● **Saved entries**
================================

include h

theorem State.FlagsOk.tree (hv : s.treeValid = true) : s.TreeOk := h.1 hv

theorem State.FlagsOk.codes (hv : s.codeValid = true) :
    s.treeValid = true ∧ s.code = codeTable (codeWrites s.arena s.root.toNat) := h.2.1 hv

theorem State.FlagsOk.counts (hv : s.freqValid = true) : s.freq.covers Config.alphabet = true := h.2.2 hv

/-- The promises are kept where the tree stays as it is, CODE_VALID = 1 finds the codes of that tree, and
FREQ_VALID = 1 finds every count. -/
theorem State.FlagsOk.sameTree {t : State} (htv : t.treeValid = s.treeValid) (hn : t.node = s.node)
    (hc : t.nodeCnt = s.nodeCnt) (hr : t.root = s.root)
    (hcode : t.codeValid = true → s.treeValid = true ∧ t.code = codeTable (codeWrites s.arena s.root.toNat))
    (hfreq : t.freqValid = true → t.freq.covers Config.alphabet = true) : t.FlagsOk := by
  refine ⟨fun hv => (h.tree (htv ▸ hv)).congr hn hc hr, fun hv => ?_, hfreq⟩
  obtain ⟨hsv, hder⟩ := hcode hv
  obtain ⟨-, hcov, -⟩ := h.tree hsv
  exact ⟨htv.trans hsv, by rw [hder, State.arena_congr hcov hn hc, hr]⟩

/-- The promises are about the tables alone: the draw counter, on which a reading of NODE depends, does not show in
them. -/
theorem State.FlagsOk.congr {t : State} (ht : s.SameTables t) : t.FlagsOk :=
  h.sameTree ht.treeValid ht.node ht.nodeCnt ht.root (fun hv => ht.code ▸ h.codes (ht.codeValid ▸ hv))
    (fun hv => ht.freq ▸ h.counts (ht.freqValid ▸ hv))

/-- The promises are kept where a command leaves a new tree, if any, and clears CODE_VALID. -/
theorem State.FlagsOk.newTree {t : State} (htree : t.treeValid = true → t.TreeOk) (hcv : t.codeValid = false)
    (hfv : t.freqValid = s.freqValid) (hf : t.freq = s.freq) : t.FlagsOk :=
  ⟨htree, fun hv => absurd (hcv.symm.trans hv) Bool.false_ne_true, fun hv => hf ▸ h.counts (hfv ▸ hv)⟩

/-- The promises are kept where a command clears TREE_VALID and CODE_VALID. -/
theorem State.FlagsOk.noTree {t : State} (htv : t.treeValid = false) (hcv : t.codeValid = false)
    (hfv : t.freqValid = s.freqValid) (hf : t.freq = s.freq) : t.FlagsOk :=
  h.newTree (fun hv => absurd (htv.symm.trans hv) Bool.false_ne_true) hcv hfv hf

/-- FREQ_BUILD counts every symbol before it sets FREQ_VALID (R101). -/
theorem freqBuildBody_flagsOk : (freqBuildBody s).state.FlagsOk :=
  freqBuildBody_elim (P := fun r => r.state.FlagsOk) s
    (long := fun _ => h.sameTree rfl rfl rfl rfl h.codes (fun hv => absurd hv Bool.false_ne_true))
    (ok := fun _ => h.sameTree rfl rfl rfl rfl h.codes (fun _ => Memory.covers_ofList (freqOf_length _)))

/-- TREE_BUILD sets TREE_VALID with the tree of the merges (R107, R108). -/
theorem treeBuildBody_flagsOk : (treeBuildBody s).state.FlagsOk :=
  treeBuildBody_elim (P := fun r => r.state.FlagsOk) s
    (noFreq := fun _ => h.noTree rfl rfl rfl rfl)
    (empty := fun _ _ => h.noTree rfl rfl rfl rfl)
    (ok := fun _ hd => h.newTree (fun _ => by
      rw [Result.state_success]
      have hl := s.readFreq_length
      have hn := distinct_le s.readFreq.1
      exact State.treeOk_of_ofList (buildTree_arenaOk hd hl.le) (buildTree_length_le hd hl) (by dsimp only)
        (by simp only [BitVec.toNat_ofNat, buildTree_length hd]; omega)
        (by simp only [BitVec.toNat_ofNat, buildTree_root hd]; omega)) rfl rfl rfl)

================================

● **What to do**
Go through the records above and report how many lines contain "hcode". Write the number only.

● **Solution for this exercise**
2